New research has revealed that Earth was bombarded with ten times as many objects from space, like meteors and asteroids, as previously believed during its early history.

The frequent violent collisions may have played an important role in both the geological and atmospheric evolution of our planet.

The authors of the paper, published in the journal Nature Geoscience, say that the period of increased pelting of Earth with meteors and asteroids occurred between 3.5 and 2.5 billion years ago.

“We have derived a new model for the bombardment of the ancient Earth, and found that collisions were up to a factor of 10 more frequent than previously thought in the time frame 3.5-2.5 billion years ago,” Simone Marchi, the paper’s lead author and scientist at Southwest Research Institute in Boulder, Colorado, told Newsweek.

The new research could challenge the perception that scientists have of our planet’s development from when it was just around a billion years old.

Not only was the bombardment of Earth by objects from space more frequent than scientists realized, but Marchi said some of these objects were also tremendous in size.

“We estimated that the Earth in this time frame was hit by asteroids six miles across or larger every 15 million years or so,” she added, explaining that this is about the size of the asteroid that wiped out the dinosaurs around 66-million-years-ago. “Some of these impactors could have been up to 50 miles across.”

While such impacts would eventually go on to be considered more destructive, these early bombardments could have been of vital importance in affecting Earth’s chemistry and its atmosphere.

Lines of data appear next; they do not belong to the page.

/-- The image as its sections give it. -/
def State.imgParse (s : State) (blocks : List Block) : Image :=
  let h := s.imgHeader
  let l := s.imgSections
  let r := (s.imgRouting (sectOf l 6)).getD ([], [])
  { header := h, commands := (s.imgCommands (sectOf l 2)).map Prod.fst,
    objects := (sectRecords (sectOf l 3) 32).map (fun o => (s.imgObject o).1),
    deadlines := (sectRecords (sectOf l 4) 8).map (fun o => (s.img o 4, s.img (o + 4) 4)),
    anchors := (sectRecords (sectOf l 7) 8).map s.imgAnchor,
    crews := ((s.imgCrews h (sectOf l 5)).getD []).map Prod.fst, layers := r.1.map Prod.fst, preds := r.2.map Prod.fst,
    blocks := blocks }

/-! ### Checks of the container (R18, R19, R21) -/

/-- "TBPI" as a little-endian word. -/
abbrev imageMagic : Nat := 0x49504254

/-- Condition of code 0x01. -/
def State.badHeader (s : State) : Bool :=
  let h := s.imgHeader
  let n := s.img 0x10 2
  let d := s.img 0x20 8
  s.img 0 4 != imageMagic || s.img 0x38 4 != crc32c (s.memBytes (s.reg Key.imageBufferBase) 0x38) || h.level == 0 ||
  decide (n < 1 ∨ 64 < n ∨ d % 8 ≠ 0 ∨ h.length < d + 24 * n) || s.imgSections.any (fun x => decide (h.length < x.off + x.len))

/-- Condition of code 0x06. -/
def State.badSectionCrc (s : State) : Bool :=
  s.imgSections.any (fun x => crc32c (s.memBytes (s.reg Key.imageBufferBase + x.off) x.len) != x.crc)

/-- A block runs the Routing Engine. -/
def Block.gates (b : Block) : Bool :=
  b.gateLayer.isSome || b.scheds.any (fun t => t.segs.any (fun g => g.sets.any (fun i => i.hub.any (fun o => match o with
    | .gate .. => true | .lookahead .. => true | _ => false))))

/-- Condition of code 0x08 (R19). -/
def sectionMissing (l : List Sect) (im : Image) : Bool :=
  let has (t : Nat) := (sectOf l t).isSome
  let crew := im.header.crewsDefined != 0 || im.commands.any (fun c => c.kind == 2 || c.kind == 3)
  let routed := im.commands.any (fun c => c.kind == 2) || im.objects.any ObjRec.isExpert || im.blocks.any Block.gates
  !(has 1 && has 2 && has 3 && has 4 && has 7) || (crew && !has 5) || (routed && !has 6) ||
  l.any (fun x => x.required && decide (x.type = 0 ∨ 8 < x.type)) ||
  [1, 2, 3, 4, 5, 6, 7].any (fun t => decide (1 < (l.filter (fun x => x.type == t)).length))

/-! ### Bounds (R172, R189, R246, R312) -/

/-- Objects the load counts on this module: record and how many times (R172). -/
def State.counted (s : State) (im : Image) : List (ObjRec × Nat) :=
  (im.objects.filter s.homed).map (fun o => (o, if o.perContext then im.header.contextsMax else 1))

/-- Most bytes the counted objects of some ceilings need. -/
def needOf (l : List (ObjRec × Nat)) (p : ObjRec → Bool) (f : ObjRec → Nat) : Nat :=
  (l.filter (fun x => p x.1)).foldl (fun n x => n + x.2 * f x.1) 0

/-- Own data units of the image and the units of its parity area, and the retention area (R310, R312). -/
def State.codedUnits (s : State) (im : Image) : Nat × Nat :=
  let d := (im.objects.filter (fun o => o.coded && s.homed o)).foldl (fun n o => n + o.tileCount) 0
  let others := s.coded.counts.filter (fun x => x.1 != s.groupIndex)
  (d, if im.objects.any ObjRec.coded then 2 * ((others.foldl (fun m x => max m x.2) d + 5) / 6) else 0)

/-- Bytes of the retention area in Reserve Memory. -/
def State.retentionBytes (s : State) (im : Image) : Nat :=
  let u := s.codedUnits im
  s.reg Key.codedRetainDepth * (u.1 + u.2) * frameBytes

/-- The usable bytes of the Local Flash Store (R146). -/
abbrev flashUsable : Nat := 15360000000000

/-- Frames of the coded areas in HBM: parity, unit table, delta staging (R312). -/
def State.codedAreaFrames (s : State) (im : Image) : List Nat :=
  let u := s.codedUnits im
  if im.objects.any ObjRec.coded then [u.2, tilesOf (16 * (u.1 + u.2)), 1024] else []

/-- HBM that the rings, the coded areas and the pools take (R189). -/
def State.areasNeeded (s : State) (im : Image) : Nat :=
  im.header.contextsMax * ringAreaBytes + (s.codedAreaFrames im).foldl (· + ·) 0 * frameBytes

/-- Bytes of all pools as written. -/
def State.poolBytes (s : State) : Nat :=
  (List.range 16).foldl (fun n p => n + s.reg (Key.poolCount p) * s.reg (Key.poolBufferSize p)) 0
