-- ==== Sys2Proof/Machine/Dxp.lean ====
section
/-! DEFINITION. The Dictionary Exchange Protocol (spec/19, R392 to R397), quotes (spec/20, R407; spec/21, R426) and their
rows. -/
namespace Sys2Proof.Machine

/-! ### Quotes (R407, R426) -/

/-- "TBQT" as a little-endian word. -/
abbrev quoteMagic : Nat := 0x54514254

/-- Bytes 0x000 to 0x19F of the quote over a nonce, as number `seq`. -/
def State.quoteBody (s : State) (nonce : List Byte) (seq : Nat) : List Byte :=
  let stage := s.reg Key.startStage
  leBytes 4 quoteMagic ++ leBytes 2 0x0100 ++ leBytes 1 stage ++ leBytes 1 (if stage < 9 then 0 else s.reg Key.compatLevelInForce) ++
  leBytes 4 seq ++ leBytes 4 (s.reg Key.startCount) ++ leBytes 8 (if stage < 2 then 0 else s.tick) ++ s.bulkBytes Key.serial 0 16 ++
  padTo 32 0 nonce ++ s.bulkBytes Key.measMcRomstage 0 48 ++ s.bulkBytes Key.measMcFirmware 0 48 ++ s.bulkBytes Key.measHubFirmware 0 48 ++
  s.bulkBytes Key.measTileMicrocode 0 48 ++ s.bulkBytes Key.measDefaults 0 48 ++
  leBytes 4 (s.reg Key.fwBundleVersion) ++ leBytes 4 (s.reg Key.fwMcVersion) ++ leBytes 4 (s.reg Key.fwHubVersion) ++
  leBytes 4 (s.reg Key.fwMicrocodeVersion) ++ leBytes 8 (s.reg Key.unitMapDigest) ++
  leBytes 1 (if stage < 10 then 0 else s.mstate) ++ List.replicate 79 0

/-- Sign a quote: counted, and signed over the SHA-384 of its body with the identity key (log 10). -/
def State.signQuote (s : State) (nonce : List Byte) : List Byte × State :=
  let s := s.bump Key.quoteCount 1
  let body := s.quoteBody nonce (s.reg Key.quoteCount)
  (body ++ padTo 96 0 (Config.ecdsaSign s.freeCount (sha384 body)), { s with freeCount := s.freeCount + 1 })

/-- QUOTE_SIGNED (R407): the MC has signed the quote over the oldest nonce that waits. -/
def execQuoteSigned (s : State) : Host.Outcome State Fault Refusal :=
  .next (
    match s.power.quoteNonces with
    | [] => s
    | n :: rest =>
      let q := (s.modPower (fun p => { p with quoteNonces := rest })).signQuote n
      q.2.setBulk Key.quote 0 q.1)

/-! ### Sources and sessions (R392, R393, R396) -/

/-- The first `n` bits of two addresses agree. -/
def prefixMatch (n : Nat) (a b : List Byte) : Bool :=
  a.take (n / 8) == b.take (n / 8) &&
    decide ((a.getD (n / 8) 0).toNat / 2 ^ (8 - n % 8) = (b.getD (n / 8) 0).toNat / 2 ^ (8 - n % 8))

/-- A source address is admitted: some slot of `DXP_ALLOW` matches it, or every slot is empty (R392, log 79). -/
def State.dxpAdmits (s : State) (src : List Byte) : Bool :=
  let slots := ((List.range 8).map (fun i => s.bulkBytes Key.dxpAllow (17 * i) 17)).filter (fun x => x.any (· != 0))
  slots.isEmpty || slots.any (fun x => prefixMatch (x.getD 16 0).toNat (x.take 16) src)

/-- An IPv4 source, written as an IPv4-mapped address (log 79). -/
def srcIsV4 (src : List Byte) : Bool := src.take 12 == (List.replicate 10 0 ++ [0xFF, 0xFF])

/-- DXP is served: auxiliary power present and ST0 completed or ended in SAFE (R422, R428), at an address the module answers at
(R392). -/
def State.dxpServed (s : State) (d : Dgram) : Bool :=
  s.power.aux && s.start.stage != some 0 && (!srcIsV4 d.src || s.reg Key.fieldIpv4Enable == 1)

/-- Send an answer to where the request came from. -/
def State.sendDxp (s : State) (d : Dgram) (a : Answer) : State :=
  { s with out := { s.out with dxp := s.out.dxp ++ [(d.src, d.port, a)] } }

/-- A session by number. -/
def State.session? (s : State) (n : Nat) : Option Session := s.acc.sessions.find? (fun x => x.number == n)

/-- Change a session. -/
def State.modSession (s : State) (n : Nat) (f : Session → Session) : State :=
  s.modAcc (fun a => { a with sessions := a.sessions.map (fun x => if x.number == n then f x else x) })

/-- End a session: its grant is free, its piece copy gone (R395, R396). -/
def State.endSession (s : State) (n : Nat) : State :=
  s.modAcc (fun a => { a with sessions := a.sessions.filter (fun x => x.number != n) })

/-- The `n`-th nonzero number that no session uses. -/
def unusedNumber (used : List Nat) (n : Nat) : Nat :=
  (sortBy (fun (a b : Nat) => decide (a ≤ b)) used).foldl (fun x u => if u ≤ x then x + 1 else x) (n + 1)

/-! ### Datagrams as bytes (R392 to R394) -/

/-- Bytes that `n` take in a record: padded to a multiple of 4. -/
def padded4 (n : Nat) : Nat := (n + 3) / 4 * 4

/-- Bytes of UDP payload that a datagram carries at most. -/
abbrev datagramMax : Nat := 1232

/-- An operation record as bytes. -/
def dxpOpBytes (o : DxpOp) : List Byte :=
  leBytes 2 o.index ++ leBytes 1 o.sub ++ leBytes 1 o.status ++ leBytes 4 o.off ++ leBytes 4 o.len ++ padTo (padded4 o.value.length) 0 o.value

/-- A datagram: the header that begins with "DX", the payload, and the CRC-32C of both. -/
def dxpDatagram (version kind flags session seq count status : Nat) (payload : List Byte) : List Byte :=
  let b := [0x44, 0x58] ++ leBytes 2 version ++ leBytes 1 kind ++ leBytes 1 flags ++ leBytes 2 session ++ leBytes 4 seq ++
    leBytes 2 count ++ leBytes 2 status ++ payload
  b ++ leBytes 4 (crc32c b)

/-- What `good` says of the bytes of a datagram whose contents have a payload of `n` bytes: magic, length and CRC agree. -/
def datagramGood (b : List Byte) (n : Nat) : Bool :=
  b.take 2 == [0x44, 0x58] && b.length == 20 + n && crc32c (b.take (16 + n)) == leNat (b.drop (16 + n))

/-- A request with operation records as bytes. -/
def requestBytes (kind : Nat) (d : Dgram) : List Byte :=
  dxpDatagram d.version kind d.flags d.session d.seq d.ops.length d.status (d.ops.flatMap dxpOpBytes)

/-- An OPEN as bytes: the highest version offered and whether the grant is wanted. -/
def openBytes (d : Dgram) (offer : Nat) (want : Bool) : List Byte :=
  dxpDatagram d.version 0x01 d.flags 0 d.seq 0 d.status (leBytes 2 offer ++ [if want then 1 else 0, 0, 0, 0, 0, 0])

/-- An answer as bytes, from a module that speaks `version` (log 79). -/
def Answer.bytes (version : Nat) (a : Answer) : List Byte :=
  dxpDatagram version a.kind 0 a.session a.seq a.ops.length a.status
    (if a.kind = 0x02 then leBytes 2 a.version ++ leBytes 2 a.session ++ [if a.grant then 1 else 0, 0, 0, 0]
     else a.ops.flatMap dxpOpBytes)

/-- Bytes of a request with operation records. -/
def requestSize (d : Dgram) : Nat := 20 + (d.ops.map (fun o => 12 + padded4 o.value.length)).sum

/-- Bytes of values for which the response to a request of `n` records has room. -/
def valueRoom (n : Nat) : Nat := datagramMax - 20 - 12 * n

/-! ### Operations (R394, R395, R397) -/

/-- A record answered without a value. -/
def opFail (o : DxpOp) (code : Nat) : DxpOp := { o with status := code, value := [] }

/-- The key a record names. -/
def opKey (o : DxpOp) : Nat := o.index % 65536 * 256 + o.sub % 256

/-- Bytes of the value that a READ record of an entry asks for. -/
def readSize (e : DictEntry) (o : DxpOp) : Nat := if e.type.scalar then e.bytes else o.len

“The chemistry of the impactor material is very different from that of the surface of the Earth, and therefore has the potential to alter the chemistry of the atmosphere,” Marchi, who is also the author of the book Colliding Worlds that explains how cosmic encounters can shape planets and life itself, said.

“In our work, we looked at how impactor materials could have affected the concentration of atmospheric oxygen,” Marchi says. “The chemistry of impact materials is such that they readily combine with oxygen, removing it from the atmosphere.

“So, a large flux of impacts could have potentially delayed the rise of atmospheric oxygen.”

The team of researchers reached the conclusion that Earth suffered ten times as many impacts from space as previously believed by measuring so-called “impact spherules” in the geological record.

Impact spherules form when asteroids crash into Earth and vaporize rock. This vapor rises through the atmosphere and cools, eventually falling back down to the planet as tiny particles that are preserved in rock.

Scientists have used impact spherules for many years to investigate the details of asteroid strikes, but what Marchi and her team discovered was that current models of just how many impact spherules should form after an impact suggest that asteroid and meteor strikes were much more common than we had realized.

The early solar system was a much more violent place than it is today and Earth was in the firing line. Impacts were particularly prevalent during a period known as the late heavy bombardment, about 4.5 to 3.8 billion years ago, when failed planets and smaller asteroids slammed into the planets of the solar system.

Marchi, who told Newsweek she was inspired to conduct the research due to her fascination with the evolution of the ancient Earth and how this was shaped by cosmic collisions, said that the next step for the research is to examine ancient terrestrial rocks to find more about the signatures of these ancient catastrophes.